Start of THE RECORDS
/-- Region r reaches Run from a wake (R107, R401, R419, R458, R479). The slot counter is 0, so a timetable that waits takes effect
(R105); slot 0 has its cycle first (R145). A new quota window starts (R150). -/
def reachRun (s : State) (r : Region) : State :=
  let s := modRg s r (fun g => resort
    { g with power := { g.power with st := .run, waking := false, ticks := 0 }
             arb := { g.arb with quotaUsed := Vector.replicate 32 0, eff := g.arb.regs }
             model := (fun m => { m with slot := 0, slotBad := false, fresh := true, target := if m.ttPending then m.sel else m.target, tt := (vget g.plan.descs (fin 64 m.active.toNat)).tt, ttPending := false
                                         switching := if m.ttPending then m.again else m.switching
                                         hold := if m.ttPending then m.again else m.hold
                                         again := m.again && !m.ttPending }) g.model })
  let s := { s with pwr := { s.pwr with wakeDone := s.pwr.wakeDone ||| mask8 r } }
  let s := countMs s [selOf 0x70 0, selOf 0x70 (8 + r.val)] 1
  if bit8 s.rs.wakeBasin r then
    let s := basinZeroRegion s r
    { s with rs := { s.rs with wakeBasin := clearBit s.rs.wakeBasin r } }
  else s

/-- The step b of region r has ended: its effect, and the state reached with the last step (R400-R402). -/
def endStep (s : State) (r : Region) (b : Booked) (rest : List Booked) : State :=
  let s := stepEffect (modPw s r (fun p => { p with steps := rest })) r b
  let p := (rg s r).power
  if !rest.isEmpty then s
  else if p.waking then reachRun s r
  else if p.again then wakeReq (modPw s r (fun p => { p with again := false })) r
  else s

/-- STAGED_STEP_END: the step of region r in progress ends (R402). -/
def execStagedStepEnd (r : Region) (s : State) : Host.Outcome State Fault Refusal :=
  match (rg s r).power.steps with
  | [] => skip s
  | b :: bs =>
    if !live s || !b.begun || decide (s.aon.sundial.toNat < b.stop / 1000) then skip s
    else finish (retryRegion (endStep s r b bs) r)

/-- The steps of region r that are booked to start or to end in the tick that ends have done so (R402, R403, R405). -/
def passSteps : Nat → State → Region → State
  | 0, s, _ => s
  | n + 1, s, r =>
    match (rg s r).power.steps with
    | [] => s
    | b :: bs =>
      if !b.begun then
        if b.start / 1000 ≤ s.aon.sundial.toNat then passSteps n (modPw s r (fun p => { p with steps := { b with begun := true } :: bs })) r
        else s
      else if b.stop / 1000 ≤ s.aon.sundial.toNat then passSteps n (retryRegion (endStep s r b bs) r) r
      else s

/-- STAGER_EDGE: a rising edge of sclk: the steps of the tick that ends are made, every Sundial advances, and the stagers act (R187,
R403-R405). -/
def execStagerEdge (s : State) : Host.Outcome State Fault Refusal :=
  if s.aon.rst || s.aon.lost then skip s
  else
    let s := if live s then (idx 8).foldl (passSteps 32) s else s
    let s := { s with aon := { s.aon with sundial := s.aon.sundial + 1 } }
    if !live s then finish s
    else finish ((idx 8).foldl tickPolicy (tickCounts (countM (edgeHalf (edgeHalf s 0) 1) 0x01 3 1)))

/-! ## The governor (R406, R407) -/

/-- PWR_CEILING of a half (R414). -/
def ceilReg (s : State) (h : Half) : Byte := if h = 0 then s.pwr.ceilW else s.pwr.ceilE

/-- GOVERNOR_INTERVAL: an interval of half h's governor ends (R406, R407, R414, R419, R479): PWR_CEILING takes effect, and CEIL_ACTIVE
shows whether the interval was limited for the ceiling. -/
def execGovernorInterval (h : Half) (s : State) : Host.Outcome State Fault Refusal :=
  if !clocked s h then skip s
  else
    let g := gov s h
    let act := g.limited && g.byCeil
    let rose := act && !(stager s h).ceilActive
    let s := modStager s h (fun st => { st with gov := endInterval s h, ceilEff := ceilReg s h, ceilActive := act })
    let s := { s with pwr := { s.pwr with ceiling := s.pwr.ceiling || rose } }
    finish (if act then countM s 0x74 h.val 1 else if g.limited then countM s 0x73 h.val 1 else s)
End of THE RECORDS
(WORK REQUEST) Please return the lines above that run from the line containing "[] => skip s" to the line containing "def ceilReg (s", inclusive, exactly and with no other lines.

(SOLUTION)
  | [] => skip s
  | b :: bs =>
    if !live s || !b.begun || decide (s.aon.sundial.toNat < b.stop / 1000) then skip s
    else finish (retryRegion (endStep s r b bs) r)

/-- The steps of region r that are booked to start or to end in the tick that ends have done so (R402, R403, R405). -/
def passSteps : Nat → State → Region → State
  | 0, s, _ => s
  | n + 1, s, r =>
    match (rg s r).power.steps with
    | [] => s
    | b :: bs =>
      if !b.begun then
        if b.start / 1000 ≤ s.aon.sundial.toNat then passSteps n (modPw s r (fun p => { p with steps := { b with begun := true } :: bs })) r
        else s
      else if b.stop / 1000 ≤ s.aon.sundial.toNat then passSteps n (retryRegion (endStep s r b bs) r) r
      else s

/-- STAGER_EDGE: a rising edge of sclk: the steps of the tick that ends are made, every Sundial advances, and the stagers act (R187,
R403-R405). -/
def execStagerEdge (s : State) : Host.Outcome State Fault Refusal :=
  if s.aon.rst || s.aon.lost then skip s
  else
    let s := if live s then (idx 8).foldl (passSteps 32) s else s
    let s := { s with aon := { s.aon with sundial := s.aon.sundial + 1 } }
    if !live s then finish s
    else finish ((idx 8).foldl tickPolicy (tickCounts (countM (edgeHalf (edgeHalf s 0) 1) 0x01 3 1)))

/-! ## The governor (R406, R407) -/

/-- PWR_CEILING of a half (R414). -/
def ceilReg (s : State) (h : Half) : Byte := if h = 0 then s.pwr.ceilW else s.pwr.ceilE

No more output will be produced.